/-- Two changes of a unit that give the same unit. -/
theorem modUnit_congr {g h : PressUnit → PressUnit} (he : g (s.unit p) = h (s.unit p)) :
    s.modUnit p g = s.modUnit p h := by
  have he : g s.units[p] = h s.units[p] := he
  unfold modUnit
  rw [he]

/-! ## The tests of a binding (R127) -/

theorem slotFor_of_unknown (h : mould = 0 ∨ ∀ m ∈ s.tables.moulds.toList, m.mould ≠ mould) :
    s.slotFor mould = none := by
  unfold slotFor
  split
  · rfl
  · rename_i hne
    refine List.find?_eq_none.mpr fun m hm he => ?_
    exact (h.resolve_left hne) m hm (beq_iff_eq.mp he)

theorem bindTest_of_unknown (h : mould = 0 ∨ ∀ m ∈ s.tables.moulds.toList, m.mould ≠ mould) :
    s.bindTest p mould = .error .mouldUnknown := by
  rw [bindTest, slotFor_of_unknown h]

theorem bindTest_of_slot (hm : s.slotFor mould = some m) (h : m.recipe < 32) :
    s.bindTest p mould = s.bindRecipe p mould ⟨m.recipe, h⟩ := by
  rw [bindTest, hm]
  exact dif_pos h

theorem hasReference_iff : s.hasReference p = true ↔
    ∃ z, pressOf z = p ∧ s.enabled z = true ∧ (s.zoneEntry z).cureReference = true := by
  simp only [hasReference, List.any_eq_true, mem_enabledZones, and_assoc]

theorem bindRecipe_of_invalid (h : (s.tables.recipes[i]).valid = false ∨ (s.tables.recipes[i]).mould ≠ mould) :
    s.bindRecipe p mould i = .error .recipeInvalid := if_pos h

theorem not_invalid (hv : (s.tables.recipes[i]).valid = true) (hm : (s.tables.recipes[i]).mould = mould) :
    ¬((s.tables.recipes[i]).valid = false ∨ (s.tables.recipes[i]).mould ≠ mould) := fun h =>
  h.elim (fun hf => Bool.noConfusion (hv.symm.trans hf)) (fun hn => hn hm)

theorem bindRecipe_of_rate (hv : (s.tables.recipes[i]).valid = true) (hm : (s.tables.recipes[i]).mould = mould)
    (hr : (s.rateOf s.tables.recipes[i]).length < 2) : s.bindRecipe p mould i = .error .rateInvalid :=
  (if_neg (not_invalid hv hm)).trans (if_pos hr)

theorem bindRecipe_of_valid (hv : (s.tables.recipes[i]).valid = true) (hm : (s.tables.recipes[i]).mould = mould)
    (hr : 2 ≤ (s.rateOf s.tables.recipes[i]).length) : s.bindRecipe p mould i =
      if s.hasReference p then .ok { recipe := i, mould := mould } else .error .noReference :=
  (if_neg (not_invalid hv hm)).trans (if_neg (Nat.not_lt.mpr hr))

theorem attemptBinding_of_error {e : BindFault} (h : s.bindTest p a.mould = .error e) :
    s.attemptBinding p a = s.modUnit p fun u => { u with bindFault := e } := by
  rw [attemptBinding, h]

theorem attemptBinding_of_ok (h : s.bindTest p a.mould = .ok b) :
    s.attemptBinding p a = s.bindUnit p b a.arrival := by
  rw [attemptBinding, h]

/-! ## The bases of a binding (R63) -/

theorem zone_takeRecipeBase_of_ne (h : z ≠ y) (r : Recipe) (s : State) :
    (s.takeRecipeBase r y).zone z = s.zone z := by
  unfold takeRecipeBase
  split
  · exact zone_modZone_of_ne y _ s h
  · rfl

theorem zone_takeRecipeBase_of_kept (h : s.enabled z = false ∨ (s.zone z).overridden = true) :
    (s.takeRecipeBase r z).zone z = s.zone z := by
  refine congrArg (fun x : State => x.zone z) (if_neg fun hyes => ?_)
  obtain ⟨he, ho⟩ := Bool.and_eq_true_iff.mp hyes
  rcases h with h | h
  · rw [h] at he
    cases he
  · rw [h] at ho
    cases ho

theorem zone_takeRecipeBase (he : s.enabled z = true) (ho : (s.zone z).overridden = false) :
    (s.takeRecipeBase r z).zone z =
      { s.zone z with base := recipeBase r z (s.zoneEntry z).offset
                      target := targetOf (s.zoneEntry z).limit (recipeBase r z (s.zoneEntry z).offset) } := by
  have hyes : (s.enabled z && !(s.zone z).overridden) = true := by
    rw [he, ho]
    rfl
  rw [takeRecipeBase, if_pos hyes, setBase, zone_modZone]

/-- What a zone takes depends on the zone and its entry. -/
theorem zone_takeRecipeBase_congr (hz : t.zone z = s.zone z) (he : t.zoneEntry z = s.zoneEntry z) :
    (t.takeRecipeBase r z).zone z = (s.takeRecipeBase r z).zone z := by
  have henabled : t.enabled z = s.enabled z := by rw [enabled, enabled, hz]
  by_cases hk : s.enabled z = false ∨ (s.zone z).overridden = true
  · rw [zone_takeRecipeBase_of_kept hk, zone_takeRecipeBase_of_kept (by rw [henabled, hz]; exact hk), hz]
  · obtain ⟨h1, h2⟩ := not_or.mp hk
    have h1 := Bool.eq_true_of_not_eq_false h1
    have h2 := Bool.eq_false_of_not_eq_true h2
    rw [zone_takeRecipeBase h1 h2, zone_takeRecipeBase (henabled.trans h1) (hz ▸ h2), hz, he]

::::::

▶ [EXERCISE AIM]: A single number is the answer: how many lines in the records above contain the word "overridden".

▶ [SOLUTION FOR THIS PROBLEM]: 4